# Work to be completed
From the line with "unfold Dev.burSingle" to the line with "refine Frame.next ?_ Dev.burFault_frame", retype every line exactly, including those two, and leave out the rest of the data below.

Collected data
* * * *

theorem Dev.burExec_of {d c op} (h : Frame T d0 d) (hf : ∀ e, Frame T d0 e → Frame T d0 (e.burEffect c op).2)
    (hT : [.pba, .pirq, .live, .out, .bur] ⊆ T) : Frame T d0 (Dev.burExec d c op) := by
  unfold Dev.burExec
  refine Frame.ite ?_ h
  split
  · exact h.next Dev.burFault_frame (List.Subset.trans (by decide) hT)
  · next o _ =>
    by_cases ho : o = op
    · subst ho; rw [if_pos rfl]; exact Dev.burRun_of h hf hT
    · rw [if_neg ho]; exact h

theorem Dev.burExec_frame {d c op}
    : Frame [.regs, .pba, .act, .hdr, .perr, .pirq, .live, .state, .errlog, .out, .time, .msp, .monword, .lnb, .plt,
      .run, .ing, .acc, .bmf, .trg, .bur, .mctl, .fab, .mem, .free] d (Dev.burExec d c op) :=
  Dev.burExec_of (Frame.refl _ _) (fun _ he => he.next Dev.burEffect_frame (by decide)) (by decide)

theorem Dev.burSingle_frame {d c}
    : Frame [.regs, .pba, .act, .hdr, .perr, .pirq, .live, .state, .errlog, .out, .time, .msp, .monword, .lnb, .plt,
      .run, .ing, .acc, .bmf, .trg, .bur, .mctl, .fab, .mem, .free] d (Dev.burSingle d c) := by
  unfold Dev.burSingle
  refine Frame.ite ?_ ?_
  refine Frame.next ?_ Dev.setCore_frame (by decide)
  split
  refine Frame.next ?_ Dev.burRun_frame (by decide)
  refine Frame.next ?_ Dev.setCore_frame (by decide)
  exact Frame.refl _ _
  refine Frame.next ?_ Dev.burFault_frame (by decide)
  refine Frame.next ?_ Dev.setCore_frame (by decide)
  exact Frame.refl _ _
  exact Frame.refl _ _

theorem Dev.burActivate_frame {d c} : Frame [.bur, .free] d (Dev.burActivate d c) := by
  unfold Dev.burActivate
  refine Frame.ite ?_ ?_
  exact Frame.refl _ _
  split
  exact Frame.refl _ _
  split
  exact Frame.refl _ _
  dsimp only
  refine Frame.next ?_ Dev.setCore_frame (by decide)
  refine Frame.ite_snd ?_ ?_
  refine Frame.next ?_ Dev.free16_frame (by decide)
  exact Frame.refl _ _
  exact Frame.refl _ _

theorem Dev.burIrq_frame {d c} : Frame [.live, .bur] d (Dev.burIrq d c) := by
  unfold Dev.burIrq
  refine Frame.ite ?_ ?_
  exact Frame.refl _ _
  split
  exact Frame.refl _ _
  refine Frame.next ?_ Dev.burCnt_frame (by decide)
  refine Frame.next ?_ Dev.setCore_frame (by decide)
  exact Frame.refl _ _

theorem Dev.burTimer_frame {d c} : Frame [.bur] d (Dev.burTimer d c) := by
  unfold Dev.burTimer
  refine Frame.ite ?_ ?_
  exact Frame.refl _ _
  refine Frame.next ?_ Dev.setCore_frame (by decide)
  exact Frame.refl _ _

theorem Dev.mbxinWrite_frame {d c v} : Frame [.pba, .perr, .pirq, .errlog, .out, .bur] d (Dev.mbxinWrite d c v) := by
  unfold Dev.mbxinWrite
  refine Dev.guard_frame ?_ ?_ (by decide)
  exact Frame.refl _ _
  intro _ _
  refine Frame.next ?_ Dev.setCore_frame (by decide)
  assumption

theorem Dev.cctlWrite_frame {d c v}
    : Frame [.regs, .pba, .act, .hdr, .perr, .pirq, .live, .state, .errlog, .out, .time, .msp, .monword, .lnb, .plt,
      .run, .ing, .acc, .bmf, .trg, .bur, .mctl, .fab, .mem, .free] d (Dev.cctlWrite d c v) := by
  unfold Dev.cctlWrite
  refine Dev.guard_frame ?_ ?_ (by decide)
  exact Frame.refl _ _
  intro _ _
  refine Frame.ite ?_ ?_
  refine Frame.next ?_ Dev.burSingle_frame (by decide)
  refine Frame.ite ?_ ?_
  refine Frame.next ?_ Dev.burCreset_frame (by decide)
  refine Frame.ite ?_ ?_
  assumption
  refine Frame.next ?_ Dev.setCore_frame (by decide)
  assumption
  refine Frame.ite ?_ ?_
  assumption
  refine Frame.next ?_ Dev.setCore_frame (by decide)
  assumption
  refine Frame.ite ?_ ?_
  refine Frame.next ?_ Dev.burCreset_frame (by decide)
  refine Frame.ite ?_ ?_
  assumption
  refine Frame.next ?_ Dev.setCore_frame (by decide)
  assumption
  refine Frame.ite ?_ ?_
  assumption
  refine Frame.next ?_ Dev.setCore_frame (by decide)
  assumption

theorem Dev.coreRegWrite_frame {d c r v}
    : Frame [.pba, .perr, .pirq, .errlog, .out, .bur] d (Dev.coreRegWrite d c r v) := by
  unfold Dev.coreRegWrite
  refine Dev.guard_frame ?_ ?_ (by decide)
  exact Frame.refl _ _
  intro _ _
  split
  refine Frame.next ?_ Dev.setCore_frame (by decide)
  assumption
  refine Frame.next ?_ Dev.setCore_frame (by decide)
  assumption
  refine Frame.next ?_ Dev.setCore_frame (by decide)
  assumption

theorem Dev.mbxoutPop_frame {d c} : Frame [.out, .bur] d (Dev.mbxoutPop d c) := by
  unfold Dev.mbxoutPop
  (dsimp only; split)
  refine Frame.next ?_ Dev.emit_frame (by decide)
  exact Frame.refl _ _
  refine Frame.next ?_ Dev.emit_frame (by decide)
  refine Frame.next ?_ Dev.setCore_frame (by decide)
  exact Frame.refl _ _

theorem Dev.paramWrite_frame {d k o v}
    : Frame [.pba, .perr, .pirq, .errlog, .out, .bur] d (Dev.paramWrite d k o v) := by
  unfold Dev.paramWrite
  refine Dev.guard_frame ?_ ?_ (by decide)
  exact Frame.refl _ _
  intro _ _
  refine Frame.upd_bur ?_ (by decide)
  assumption

/-! ### Shed -/

theorem Dev.usLevel_frame {d} : Frame [.live, .pwr] d (Dev.usLevel d) := by
  unfold Dev.usLevel
  refine Frame.upd_pwr ?_ (by decide)
  refine Frame.ite ?_ ?_
  exact Frame.refl _ _
  refine Frame.next ?_ Dev.bump_frame (by decide)
  exact Frame.refl _ _

theorem Dev.setLevel_frame {d k} : Frame [.live, .pwr, .acc] d (Dev.setLevel d k) := by
  unfold Dev.setLevel
  refine Frame.upd_pwr_acc ?_ (by decide) (by decide)
  refine Frame.next ?_ Dev.usLevel_frame (by decide)
  exact Frame.refl _ _

theorem Dev.beamsS4_frame {d} : Frame [.bmf, .trg] d (Dev.beamsS4 d) := by
  unfold Dev.beamsS4
  refine Frame.upd_bmf_trg ?_ (by decide) (by decide)
  exact Frame.refl _ _

theorem Dev.beamsS5_frame {d} : Frame [.bmf, .trg] d (Dev.beamsS5 d) := by
  unfold Dev.beamsS5
  refine Frame.upd_bmf_trg ?_ (by decide) (by decide)
  exact Frame.refl _ _

theorem Dev.memS5_frame {d} : Frame [.mctl] d (Dev.memS5 d) := by
  unfold Dev.memS5
  split
  refine Frame.upd_mctl ?_ (by decide)
  exact Frame.refl _ _
  refine Frame.upd_mctl ?_ (by decide)
  exact Frame.refl _ _
  exact Frame.refl _ _

theorem Dev.noRecord_frame {d upTo} : Frame [.acc] d (Dev.noRecord d upTo) := by
  unfold Dev.noRecord
  refine Frame.foldl ?_ ?_
  exact Frame.refl _ _
  intro _ _ _
  refine Frame.next ?_ Dev.modGather_frame (by decide)
  assumption

theorem Dev.cutOpenCaptures_frame {d} : Frame [.dkl] d (Dev.cutOpenCaptures d) := by
  unfold Dev.cutOpenCaptures
  refine Frame.next ?_ Dev.cutCaptures_frame (by decide)
  exact Frame.refl _ _

theorem Dev.enterS5_frame {d}
    : Frame [.pba, .pirq, .live, .out, .plt, .dkl, .acc, .bmf, .trg, .bur, .mctl] d (Dev.enterS5 d) := by
  unfold Dev.enterS5
  refine Frame.next ?_ Dev.memS5_frame (by decide)
  refine Frame.next ?_ Dev.pltAbort_frame (by decide)
  refine Frame.next ?_ Dev.burShed_frame (by decide)
  refine Frame.next ?_ Dev.beamsS5_frame (by decide)
  refine Frame.next ?_ Dev.cutOpenCaptures_frame (by decide)
  refine Frame.next ?_ Dev.noRecord_frame (by decide)
  exact Frame.refl _ _

theorem Dev.enterS6_frame {d}
    : Frame [.regs, .pba, .perr, .pirq, .live, .state, .errlog, .out, .time, .lnb, .plt, .acc, .bmf, .trg, .bur,
      .mctl, .fab, .dma, .mmu, .mem, .free] d (Dev.enterS6 d) := by
  unfold Dev.enterS6
  refine Frame.next ?_ Dev.burLose_frame (by decide)
  refine Frame.next ?_ Dev.dmaS6_frame (by decide)
  refine Frame.next ?_ Dev.lanesS6_frame (by decide)
  exact Frame.refl _ _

* * * *

# Answer box
  unfold Dev.burSingle
  refine Frame.ite ?_ ?_
  refine Frame.next ?_ Dev.setCore_frame (by decide)
  split
  refine Frame.next ?_ Dev.burRun_frame (by decide)
  refine Frame.next ?_ Dev.setCore_frame (by decide)
  exact Frame.refl _ _
  refine Frame.next ?_ Dev.burFault_frame (by decide)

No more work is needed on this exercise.